Scan the data below and work out how many of its lines contain the word "wrapS". Give only that number.

START Supplied entries

-- ==== Sys2Proof/Tests/Witness09.lean ====
section
/-! SUPPORT. States and operands that meet the hypotheses of the statements on observation, the Clapper, counters, the manager's
loops, and of those on the whole machine. -/

namespace Sys2Proof.Tests
set_option Elab.async false
open Sys2Proof Sys2Proof.Machine

/-! ObservationEventsComplete -/
theorem witness_tapRecord : (tapRt (setTapRt 0xFFF { evs := [{}], dats := [{}] } home) 0xFFF).evs = {} :: [] ∧
    (tapRt (setTapRt 0xFFF { evs := [{}], dats := [{}] } home) 0xFFF).dats = {} :: [] ∧
    (∀ b, tapFirst (setTapRt 0xFFF { evs := [{}], dats := [{}] } home) 0xFFF b {} = true) := by decide +kernel
/-- A tap of an array unit whose event, of an earlier edge, goes before its data record. -/
def tapS : State := setTapRt 5 { evs := [{ pkts := [{ bytes := List.replicate 32 0 }] }] }
  { home with toll := { home.toll with now := 4 } }
theorem witness_tapRecord_array : (tapRt tapS 5).evs = { pkts := [{ bytes := List.replicate 32 0 }] } :: [] ∧
    tapFirst tapS 5 false { pkts := [{ bytes := List.replicate 32 0 }] } = true ∧
    tapFirst { tapS with toll := { tapS.toll with now := 0 } } 5 false { pkts := [{ bytes := List.replicate 32 0 }] } = false := by decide +kernel
theorem witness_packetWrite : ({ home with obs := { home.obs with staged := [{}] } } : State).obs.staged = {} :: [] := by decide +kernel
def scoreS : State := runAt plain 4
theorem witness_scoreClose : (∃ r, runCtx scoreS (domLow scoreS 0) = some r ∧ (clRt scoreS (domLow scoreS 0) 0).next < r.ctx.len) ∧
    (domClusters (domMask scoreS (domLow scoreS 0))).contains 0 = true ∧ (clRt scoreS (domLow scoreS 0) 0).next ≤ relSc scoreS (domLow scoreS 0) :=
  ⟨⟨{ id := 3, mask := 1, tenant := 7, ctx := plain, slots := [0] }, by decide +kernel⟩, by decide +kernel⟩
/-- Channel 23 with a sink and one staged frame. -/
def framed (sink : Nat) : State := setChRt 23 { chRt home 23 with frames := [([1], false)] } (home.put (aChCtl 23) 26 3 sink)
theorem witness_frameForm : chSink (framed 1) 23 ≠ 0 ∧ stagedFrames (framed 1) (chSink (framed 1) 23) < stageCap (chSink (framed 1) 23) := by decide +kernel
theorem witness_flushTimer : (home.put (aSnkCfg 23) 0 8 1).rf (aSnkCfg 23) 0 8 ≠ 0 ∧ chanPresent home 23 = true := by decide +kernel
theorem witness_ringDeliver : ∀ k ∈ [1, 2], (chRt (framed k) 23).frames = ([1], false) :: [] ∧ chSink (framed k) 23 = k := by decide +kernel
theorem witness_ringDeliver_ingest : (linkRt (setLink 15 { linkRt home 15 with ingest := [[1]] } home) 15).ingest = [1] :: [] := by decide +kernel
def parS : State := (framed 4).setBit aSnkPar 31 true
theorem witness_portFrame_par : (chRt parS 23).frames = ([1], false) :: [] ∧ parS.rbit aSnkPar 31 = true ∧ nextServed parS 4 parS.obs.lastPar = some 23 := by decide +kernel
def serS : State := (framed 5).setBit aSnkSer 31 true
theorem witness_portFrame_ser : serS.rbit aSnkSer 31 = true ∧ serS.fuse.variant = 0 ∧ serS.obs.rows < 16384 ∧ nextServed serS 5 serS.obs.lastSer = some 23 := by decide +kernel

/-! ClapperAndCounterEventsComplete -/
def clapS : State := (home.setBit aClpCtl 31 true).put aClpExt 6 2 1
theorem witness_clapIn : clapS.clap.inputs.testBit 3 ≠ true ∧ clapS.rbit aClpCtl 31 = true ∧ (clapS.rf aClpExt (2 * 3) 2).testBit 0 = true ∧
    home.clap.inputs.testBit 3 ≠ true ∧ home.rbit aClpCtl 31 = false := by decide +kernel
def matchS : State := setClap { home.clap with waits := [{ src := 4 }, { src := 1 }] } home
theorem witness_clapperMatch : firstMatch matchS.clap.waits = some { src := 1 } := by decide +kernel
theorem witness_pulseEnd : (setClap { home.clap with pulse := [3] } home).clap.pulse.contains 3 = true := by decide +kernel
theorem witness_sample : unitOwner (runAt plain 0) 0 < 8 ∧ unitPresent (runAt plain 0) 0 = true ∧ domLow (runAt plain 0) (unitOwner (runAt plain 0) 0) = 0 ∧
    actsOn (runAt plain 0) 0 = true ∧ atBoundary (runAt plain 0) 0 = true := by decide +kernel
theorem witness_threshold : (setClap { home.clap with crossed := [3] } home).clap.crossed.contains 3 = true := by decide +kernel
def wrapS (a : Nat) : State := setCtr a { ctrRt home a with wrap := true } home
theorem witness_overflow : (ctrRt (wrapS (aCntSel 0 0 3)) (aCntSel 0 0 3)).wrap = true ∧ unitSampled (wrapS (aCntSel 0 0 3)) 0 = false ∧
    3 < groupSize 0 ∧ (ctrRt (wrapS (aCntSel 3 0 31)) (aCntSel 3 0 31)).wrap = true ∧ 31 < groupSize 3 := by decide +kernel

/-! LoopEventsComplete -/
theorem witness_voltageLoop : avsOn (home.setBit aDevStrap 13 true) = true := by decide +kernel
theorem witness_governorLoop : hsPresent home 7 = true ∧ mrpReady home = true := by decide +kernel
theorem witness_linkEq : portPresent (port stUp) 15 = true ∧ lnkState (port stUp) 15 = stUp := by decide +kernel
theorem witness_refreshRate : hsPresent home (2 * 3) = true ∧ home.pwr.stackBad = 0 := by decide +kernel
theorem witness_fclkEdge : partPresent home 7 = true := by decide +kernel

/-! The whole machine -/
theorem witness_emptyQueue : home.pending = [] ∧ tollSrc home = 0 ∧ home.toll.setSec = none := by decide +kernel
theorem inv_of {s : State} (h : (regsWf s && memWf s && sramWf s && decide (s.host.numVf ≤ 8)) = true) : Inv s := by
  simp only [Bool.and_eq_true, decide_eq_true_eq] at h
  exact ⟨h.1.1.1, h.1.1.2, h.1.2, h.2⟩
theorem witness_stepKeepsInvariant : Inv home ∧ ∃ t, step home = .next t := ⟨inv_of (by decide +kernel), _, rfl⟩
theorem witness_wellFormed : wellFormed (.nop (cmd 8 0xFF [])) = true ∧ ∃ t, exec (.nop (cmd 8 0xFF [])) home = .next t := ⟨by decide +kernel, _, rfl⟩
theorem witness_repliesChangeHostSideOnly : (cmd 8 0xFF []).fn ≤ 8 ∧ (0x10000000 - 1 < 0x10000000 ∧ bRol ≤ 0x10000000 - 1) := by decide +kernel
/-- The fields of the Toll control register, and bit 31 of its first field. -/
theorem witness_fieldTypesTakeWrites : ∃ f ∈ regFields aTolCtl, f.lo + f.w ≤ 32 ∧ 1 ≤ f.w ∧
    (∀ g ∈ regFields aTolCtl, g ≠ f → g.lo + g.w ≤ f.lo ∨ f.lo < g.lo) ∧ (regFields aTolCtl).Nodup := by decide +kernel
theorem witness_fclkEdgesCount : partPresent slipS 0 = true ∧ domLow slipS 0 = 0 ∧ (domRt slipS 0).chg = none ∧ domLow (closeEdge 0 home) 0 = 0 ∧
    (domRt (closeEdge 0 home) 0).chg = none ∧ (domRt (closeEdge 0 home) 0).resume = none ∧ (domRt home 0).chg = none := by decide +kernel
theorem witness_failedTestsHaveNoEffect : commonTests 0x03 (cmd 1 0xFF []) home = some sPerm ∧ commonTests 0x99 (cmd 0 0xFF []) home = some sOpcode := by decide +kernel
theorem witness_safeStateServesTable19x1 : inSafe (home.setBit aSafStat 31 true) = true ∧ (opInfo 0x22).isSome = true ∧
    0x22 ∉ [0x00, 0x01, 0x02, 0x40, 0x41, 0x80, 0x68] := by decide +kernel
/-- No register at 0x10; an absent port of PU4; a VF that is not enabled. -/
theorem witness_absentRegisters : regFields (keyOf 0 0xFFC) = [] ∧ regPresent { home with fuse := { variant := 1 } } 0 (aLnkCtl 15) = false ∧
    (home.host.numVf = 8 ∧ ({ home with host := {} } : State).host.numVf < 8) := by decide +kernel
theorem witness_refusedRegisterWrites : regFields (keyOf 0 aTolCtl) ≠ [] ∧ regPresent home 0 aTolCtl = true ∧ reaches home 0 aTolCtl = true ∧
    underReset (setBoot { home.boot with phase := 1 } home) (keyOf 0 aTolCtl) = true ∧ underReset home (keyOf 0 aTolCtl) = false ∧
    (noExpert home 1 (aRgnA 0 1) = false ∧ expertOf home 1 = false ∧ reaches home 1 (aRgnA 0 1) = true) ∧
    (expertOf expert 1 = true ∧ mayWrite expert 1 (aPartCtl 0) = false ∧ reaches expert 1 (aRgnA 0 1) = true) := by decide +kernel
theorem witness_wideCounterReadsLatch : partPresent home 7 = true ∧ (∃ t, exec (.tolNowlRead 0) home = .next t) ∧ ∃ t, exec (.clkFclRead 0 7) home = .next t :=
  ⟨by decide +kernel, ⟨_, rfl⟩, _, rfl⟩
def lastPhase : HolderRt := { mask := 0xC0, tenant := 9, phase := 6 }
theorem witness_holderChangesCount : ({ home with holder := some lastPhase } : State).holder = some lastPhase ∧ lastPhase.phase = 6 ∧ lastPhase.bad = 0 ∧
    inSafe { home with holder := some lastPhase } = false ∧ 7 ∈ maskBits 8 lastPhase.mask ∧ 0 ∉ maskBits 8 lastPhase.mask := by decide +kernel
theorem witness_observingChangesNoWork : observes (.frameForm 0) = true ∧ ∃ t, exec (.frameForm 0) home = .next t := ⟨rfl, _, rfl⟩
theorem witness_onlyNamedCommandsReach : reachesKeys (.slotSwitch 0 5) = false ∧ reachesTrust (.slotSwitch 0 5) = false ∧
    reachesSram (.slotSwitch 0 5) = false ∧ reachesVfs (.slotSwitch 0 5) = false ∧ ∃ t, exec (.slotSwitch 0 5) home = .next t :=
  ⟨rfl, rfl, rfl, rfl, _, rfl⟩

end Sys2Proof.Tests
end

section
/-! PROOFS. Registers: reset values and stored words lie within the defined bits (R15), and what each field type takes from
a write (R13, R14). -/

namespace Sys2Proof.Proofs

open Sys2Proof Sys2Proof.Machine Sys2Proof.Laws

/-! ### Masks bit by bit -/

/-- A bit of words joined by OR along a list. -/
theorem getLsbD_foldl_or {β : Type} (g : β → Word) (l : List β) (m : Word) (i : Nat) :
    (l.foldl (fun a x => a ||| g x) m).getLsbD i = (m.getLsbD i || l.any (fun x => (g x).getLsbD i)) := by
  induction l generalizing m with
  | nil => simp
  | cons x l ih => simp [ih, Bool.or_assoc]

theorem getLsbD_definedMask (k i : Nat) :
    (definedMask k).getLsbD i = (regFields k).any (fun f => (fmask f.lo f.w).getLsbD i) := by
  simp [definedMask, getLsbD_foldl_or]

theorem getLsbD_tyMask (fs : List RField) (t : Ty) (i : Nat) :
    (tyMask fs t).getLsbD i = fs.any (fun f => decide (f.ty = t) && (fmask f.lo f.w).getLsbD i) := by
  have h : tyMask fs t = fs.foldl (fun m f => m ||| if f.ty = t then fmask f.lo f.w else 0) 0 := by
    simp only [tyMask]
    congr 1
    funext m f
    split <;> simp
  rw [h, getLsbD_foldl_or]
  simp [apply_ite (fun x : Word => x.getLsbD i), Bool.if_false_right]

/-- The reset value of a field lies within the field. -/
theorem getLsbD_fieldReset {f : RField} {i : Nat} (h : (BitVec.ofNat 32 (f.rst % 2 ^ f.w * 2 ^ f.lo)).getLsbD i = true) :
    (fmask f.lo f.w).getLsbD i = true := by
  simp only [BitVec.getLsbD_ofNat, Nat.testBit_mul_two_pow, Nat.testBit_mod_two_pow, getLsbD_fmask,
    Bool.and_eq_true, decide_eq_true_eq] at h ⊢
  omega

/-- A register's reset value has no reserved bit set (R15). -/
theorem regReset_reserved (k : Nat) : regReset k &&& ~~~ definedMask k = 0 := by
  refine BitVec.eq_of_getLsbD_eq fun i hi => ?_
  have hr : (regReset k).getLsbD i = true → (definedMask k).getLsbD i = true := by
    simp only [regReset, fieldsReset, getLsbD_foldl_or, getLsbD_definedMask, BitVec.ofNat_eq_ofNat, BitVec.getLsbD_zero,
      Bool.false_or, List.any_eq_true]
    exact fun ⟨f, hf, hb⟩ => ⟨f, hf, getLsbD_fieldReset hb⟩
  simpa [BitVec.getLsbD_eq_getElem, hi] using hr

/-! ### Reserved bits of a state -/

/-- A table reads the unlisted value or an entry of it. -/
theorem tabGet_eq_or_mem {α : Type} (d : Nat → α) (t : Tab α) (k : Nat) : tabGet d t k = d k ∨ (k, tabGet d t k) ∈ t := by
  induction t with
  | nil => exact .inl rfl
  | cons e r ih =>
    obtain ⟨j, v⟩ := e
    by_cases h : j = k
    · simp [tabGet, h]
    · simpa [tabGet, h, Ne.symm h] using ih

/-- In a state that meets the invariant no register holds a reserved bit (R15). -/
theorem reg_reserved {s : State} (h : Inv s) (k : Nat) : s.reg k &&& ~~~ definedMask k = 0 := by
  have hr := h.regs
  simp only [regsWf, Bool.and_eq_true, List.all_eq_true, decide_eq_true_eq] at hr
  rcases tabGet_eq_or_mem regReset s.regs k with he | he
  · rw [State.reg, he]; exact regReset_reserved k
  · exact hr.2 _ he

/-- Settles O49: a write reads back masked, other registers keep theirs, and the invariant keeps reserved bits zero. -/
theorem registerWritesReadBack : Obligations.RegisterWritesReadBack := by
  unfold Obligations.RegisterWritesReadBack
  exact fun s k j v => ⟨setReg_reg_same s k v, setReg_reg_ne s v, inv_setReg, fun h => reg_reserved h k⟩

/-! ### What a field takes from a write -/

/-- A bit that one field alone covers is in the mask of that field's type and in no other. -/
theorem getLsbD_tyMask_sole {fs : List RField} {f : RField} {i : Nat} (hf : f ∈ fs) (hlo : f.lo ≤ i) (hhi : i < f.lo + f.w)
    (h32 : f.lo + f.w ≤ 32) (hsole : ∀ g ∈ fs, g ≠ f → g.lo + g.w ≤ i ∨ i < g.lo) (t : Ty) :
    (tyMask fs t).getLsbD i = decide (f.ty = t) := by
  rw [getLsbD_tyMask, Bool.eq_iff_iff]
  simp only [List.any_eq_true, Bool.and_eq_true, decide_eq_true_eq, getLsbD_fmask]
  constructor
  · rintro ⟨g, hg, hty, hcov⟩
    by_cases hgf : g = f
    · rwa [← hgf]
    · have := hsole g hg hgf; omega
  · exact fun hty => ⟨f, hf, hty, by omega⟩

/-- Settles O50: at a bit that one field covers, the masks of `writeFields` come down to that field's type. -/
theorem fieldTypesTakeWrites : Obligations.FieldTypesTakeWrites := by
  unfold Obligations.FieldTypesTakeWrites
  intro fs locked old v f i hf hlo hhi h32 hsole _
  have hm := getLsbD_tyMask_sole hf hlo hhi h32 hsole
  have hi : i < 32 := by omega
  have hbit : bit (writeFields fs locked old v) i =
      (((bit old i && !(decide (f.ty = .rw) || decide (f.ty = .rws) || (!locked && decide (f.ty = .rwl)))) ||
        (bit v i && (decide (f.ty = .rw) || decide (f.ty = .rws) || (!locked && decide (f.ty = .rwl))))) &&
        !(bit v i && decide (f.ty = .w1c)) || (bit v i && decide (f.ty = .w1s))) := by
    simp only [bit, writeFields, BitVec.getLsbD_or, BitVec.getLsbD_and, BitVec.getLsbD_not, hm, hi]
    cases locked <;> simp [hm]
  rw [hbit]
  refine ⟨?_, ?_, ?_, ?_, ?_⟩
  · rintro (h | h) <;> simp [h]
  · intro h; cases locked <;> simp [h]
  · intro h; simp [h]
  · intro h; simp [h]
  · intro h; simp [h]

/-- Settles O43: every table is empty after reset, and no VF is enabled. -/
theorem resetMeetsInvariant : Obligations.ResetMeetsInvariant := ⟨rfl, rfl, rfl, Nat.zero_le 8⟩

end Sys2Proof.Proofs
end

END Supplied entries

Result of this task —
3